All of that being said … if you had some fairly clean .csv data lying around you wanted to import, you could use the pandas library to read the data and then create an xarray Dataset out of it.
How, is left as an exercise to the reader, but we left some tips below.
Click to reveal tips!
Assuming a csv file with the timepoints in the first row, and the spectral coordinate (e.g. wavelengths) in the fist column.
-2.0,0.0,2.0,10.0,100.0,1000.0
420,0,10,15,5,1,0
520,1,100,25,7,2,0
620,0,25,15,2,1,0
Then this bit of Python code could read in your data.
import pandas as pd
import numpy as np
import xarray as xr
from pathlib import Path
filepath = Path(r"file_that_burned_a_hole_in_your_pocket.csv")
# Load the CSV file into a pandas DataFrame
df = pd.read_csv(filepath, delimiter=',')
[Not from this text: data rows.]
-- ==== Sys2Proof/Laws/State.lean ====
section
/-! SUPPORT. What each update and each shared operation of a device leaves unchanged, field by field, and reads after updates. -/

namespace Sys2Proof.Machine

@[simp] theorem Dev.updPort_out (n : Nat) (f : Port → Port) (d : Dev) : (Dev.updPort n f d).out = d.out := rfl
@[simp] theorem Dev.updPort_fresh (n : Nat) (f : Port → Port) (d : Dev) : (Dev.updPort n f d).fresh = d.fresh := rfl
@[simp] theorem Dev.updPort_tab (n : Nat) (f : Port → Port) (d : Dev) : (Dev.updPort n f d).tab = d.tab := rfl
@[simp] theorem Dev.updPort_views (n : Nat) (f : Port → Port) (d : Dev) : (Dev.updPort n f d).views = d.views := rfl
@[simp] theorem Dev.updPort_tck (n : Nat) (f : Port → Port) (d : Dev) : (Dev.updPort n f d).tck = d.tck := rfl
@[simp] theorem Dev.updPort_slice (n : Nat) (f : Port → Port) (d : Dev) : (Dev.updPort n f d).slice = d.slice := rfl
@[simp] theorem Dev.updPort_slt (n : Nat) (f : Port → Port) (d : Dev) : (Dev.updPort n f d).slt = d.slt := rfl
@[simp] theorem Dev.updPort_sas (n : Nat) (f : Port → Port) (d : Dev) : (Dev.updPort n f d).sas = d.sas := rfl
@[simp] theorem Dev.updPort_stn (n : Nat) (f : Port → Port) (d : Dev) : (Dev.updPort n f d).stn = d.stn := rfl
@[simp] theorem Dev.updPort_pat (n : Nat) (f : Port → Port) (d : Dev) : (Dev.updPort n f d).pat = d.pat := rfl
@[simp] theorem Dev.updPort_keys (n : Nat) (f : Port → Port) (d : Dev) : (Dev.updPort n f d).keys = d.keys := rfl
@[simp] theorem Dev.updPort_twn (n : Nat) (f : Port → Port) (d : Dev) : (Dev.updPort n f d).twn = d.twn := rfl
@[simp] theorem Dev.updPort_core (n : Nat) (f : Port → Port) (d : Dev) : (Dev.updPort n f d).core = d.core := rfl
@[simp] theorem Dev.updPort_bpm (n : Nat) (f : Port → Port) (d : Dev) : (Dev.updPort n f d).bpm = d.bpm := rfl
@[simp] theorem Dev.updPort_mem (n : Nat) (f : Port → Port) (d : Dev) : (Dev.updPort n f d).mem = d.mem := rfl
@[simp] theorem Dev.updPort_hif (n : Nat) (f : Port → Port) (d : Dev) : (Dev.updPort n f d).hif = d.hif := rfl
@[simp] theorem Dev.updPort_evr (n : Nat) (f : Port → Port) (d : Dev) : (Dev.updPort n f d).evr = d.evr := rfl
@[simp] theorem Dev.updPort_mod (n : Nat) (f : Port → Port) (d : Dev) : (Dev.updPort n f d).mod = d.mod := rfl
@[simp] theorem Dev.updPort_lane (n : Nat) (f : Port → Port) (d : Dev) : (Dev.updPort n f d).lane = d.lane := rfl
@[simp] theorem Dev.updPort_hln (n : Nat) (f : Port → Port) (d : Dev) : (Dev.updPort n f d).hln = d.hln := rfl
@[simp] theorem Dev.updPort_prf (n : Nat) (f : Port → Port) (d : Dev) : (Dev.updPort n f d).prf = d.prf := rfl
@[simp] theorem Dev.updPort_prfFreeze (n : Nat) (f : Port → Port) (d : Dev) : (Dev.updPort n f d).prfFreeze = d.prfFreeze := rfl
@[simp] theorem Dev.updPort_prfHigh (n : Nat) (f : Port → Port) (d : Dev) : (Dev.updPort n f d).prfHigh = d.prfHigh := rfl
@[simp] theorem Dev.updPort_fls (n : Nat) (f : Port → Port) (d : Dev) : (Dev.updPort n f d).fls = d.fls := rfl
@[simp] theorem Dev.updPort_i3c (n : Nat) (f : Port → Port) (d : Dev) : (Dev.updPort n f d).i3c = d.i3c := rfl
@[simp] theorem Dev.updPort_pins (n : Nat) (f : Port → Port) (d : Dev) : (Dev.updPort n f d).pins = d.pins := rfl
@[simp] theorem Dev.updPort_flt (n : Nat) (f : Port → Port) (d : Dev) : (Dev.updPort n f d).flt = d.flt := rfl
@[simp] theorem Dev.updPort_hold (n : Nat) (f : Port → Port) (d : Dev) : (Dev.updPort n f d).hold = d.hold := rfl
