-- ==== Sys2Proof/Laws/Memory.lean ====
section
/-! SUPPORT. The byte memories: reads after writes, and the canonical form, which every write keeps and the reset state has. -/

namespace Sys2Proof.Machine

/-- A byte after a write: the written one inside the written range, the old one outside. -/
theorem get_putBytes (b : Bytes) (i : Nat) (t : Tab Byte) (a : Nat) :
    Tab.get 0 (putBytes b i t) a = if i ≤ a ∧ a < i + b.length then b.getD (a - i) 0 else Tab.get 0 t a := by
  induction b generalizing i t with
  | nil => simp only [putBytes, List.length_nil]; rw [if_neg (by omega)]
  | cons x b ih =>
    simp only [putBytes, List.length_cons]
    rw [ih, Tab.get_set]
    by_cases h1 : a = i
    · subst h1
      rw [if_neg (by omega), if_pos rfl, if_pos (by omega)]
      simp
    · by_cases h2 : i + 1 ≤ a ∧ a < i + 1 + b.length
      · rw [if_pos h2, if_pos (by omega)]
        obtain ⟨k, rfl⟩ : ∃ k, a = i + 1 + k := ⟨a - (i + 1), by omega⟩
        rw [show i + 1 + k - (i + 1) = k by omega, show i + 1 + k - i = k + 1 by omega, List.getD_cons_succ]
      · rw [if_neg h2, if_neg h1, if_neg (by omega)]

theorem putBytes_wf (b : Bytes) (i : Nat) (t : Tab Byte) (h : Tab.wf 0 t = true) : Tab.wf 0 (putBytes b i t) = true := by
  induction b generalizing i t with
  | nil => exact h
  | cons x b ih => exact ih _ _ (Tab.wf_set 0 x t i h)

theorem Tab.wf_filter {α : Type} [DecidableEq α] (d : α) (t : Tab α) (p : Nat × α → Bool) (h : Tab.wf d t = true) :
    Tab.wf d (t.filter p) = true := by
  suffices ∀ b, Tab.wfFrom d b t = true → Tab.wfFrom d b (t.filter p) = true from this 0 h
  clear h
  induction t with
  | nil => intro b _; rfl
  | cons e t ih =>
    obtain ⟨k, v⟩ := e
    intro b w
    simp only [Tab.wfFrom, Bool.and_eq_true, decide_eq_true_eq] at w
    rw [List.filter_cons]
    split
    · simp only [Tab.wfFrom, Bool.and_eq_true, decide_eq_true_eq]
      exact ⟨w.1, ih _ w.2⟩
    · exact Tab.wfFrom_mono d _ b (k + 1) (by omega) (ih _ w.2)

theorem Memory.wf_iff (d : Dev) : Memory.wf d = true ↔ Tab.wf 0 d.mem.ddr = true ∧ Tab.wf 0 d.mem.shared = true ∧
    (∀ e ∈ d.core, Tab.wf 0 e.2.sram = true) ∧ Tab.wf 0 d.fls.flash = true := by
  simp [Memory.wf, and_assoc]

/-- The form depends on the four memories alone. -/
theorem Memory.wf_congr {d d' : Dev} (h : Memory.wf d = true) (h1 : d'.mem.ddr = d.mem.ddr) (h2 : d'.mem.shared = d.mem.shared)
    (h3 : d'.core = d.core) (h4 : d'.fls.flash = d.fls.flash) : Memory.wf d' = true := by
  simp only [Memory.wf, h1, h2, h3, h4]; exact h

theorem Tab.mem_erase {α : Type} (t : Tab α) (i : Nat) (e : Nat × α) (h : e ∈ Tab.erase t i) : e ∈ t := by
  induction t with
  | nil => exact h
  | cons x t ih =>
    obtain ⟨k, v⟩ := x
    unfold Tab.erase at h
    split at h
    · exact List.mem_cons_of_mem _ (ih h)
    · rcases List.mem_cons.mp h with h | h
      · exact h ▸ List.mem_cons_self
      · exact List.mem_cons_of_mem _ (ih h)

theorem Tab.mem_insert {α : Type} (t : Tab α) (i : Nat) (v : α) (e : Nat × α) (h : e ∈ Tab.insert v t i) : e = (i, v) ∨ e ∈ t := by
  induction t with
  | nil => simpa [Tab.insert] using h
  | cons x t ih =>
    obtain ⟨k, w⟩ := x
    unfold Tab.insert at h
    split at h
    · simpa using h
    · split at h
      · rcases List.mem_cons.mp h with h | h
        · exact .inl h
        · exact .inr (List.mem_cons_of_mem _ h)
      · rcases List.mem_cons.mp h with h | h
        · exact .inr (h ▸ List.mem_cons_self)
        · rcases ih h with h | h
          · exact .inl h
          · exact .inr (List.mem_cons_of_mem _ h)

theorem Tab.get_mem {α : Type} (d : α) (t : Tab α) (i : Nat) : Tab.get d t i = d ∨ (i, Tab.get d t i) ∈ t := by
  induction t with
  | nil => exact .inl rfl
  | cons x t ih =>
    obtain ⟨k, v⟩ := x
    unfold Tab.get
    split
    · rename_i h; subst h; exact .inr List.mem_cons_self
    · rcases ih with h | h
      · exact .inl h
      · exact .inr (List.mem_cons_of_mem _ h)

/-- A core whose update keeps its SRAM in the form keeps the device's memories in the form. -/
theorem Memory.wf_updCore (c : Nat) (f : Core → Core) (d : Dev) (h : Memory.wf d = true)
    (hf : ∀ k : Core, Tab.wf 0 k.sram = true → Tab.wf 0 (f k).sram = true) : Memory.wf (d.updCore c f) = true := by
  rw [Memory.wf_iff] at h ⊢
  refine ⟨h.1, h.2.1, ?_, h.2.2.2⟩
  have hk : Tab.wf 0 (Tab.get ({} : Core) d.core c).sram = true := by
    rcases Tab.get_mem ({} : Core) d.core c with e | e
    · rw [e]; rfl
    · exact h.2.2.1 _ e
  intro e he
  simp only [Dev.updCore, Tab.upd, Tab.set] at he
  split at he
  · exact h.2.2.1 _ (Tab.mem_erase _ _ _ he)
  · rcases Tab.mem_insert _ _ _ _ he with rfl | he
    · exact hf _ hk
    · exact h.2.2.1 _ he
# Convert index and columns to numeric, ignoring any non-numeric values
df.index = pd.to_numeric(df.index, errors='coerce')
df.columns = pd.to_numeric(df.columns, errors='coerce')
# Remove any rows or columns that couldn't be converted to numeric
df = df.loc[df.index.notnull(), df.columns.notnull()]
# Extract the coordinates (assuming they were in the .csv file)
timepoints = np.array(df.columns.values).astype(float)
wavelengths = np.array(df.index.values).astype(float)
dataset = xr.DataArray(
df.values.T,
dims=["time", "spectral"],
coords={"time": timepoints, "spectral": wavelengths},
).to_dataset(name="data")
dataset
# pro tip, try to plot it to see if it was read in correctly.
plot_data_overview(dataset,linlog=True);
At some point we will add a more robust and battle tested csv_to_dataset function to the pyglotaran_extras package, but even then the above continues to hold true.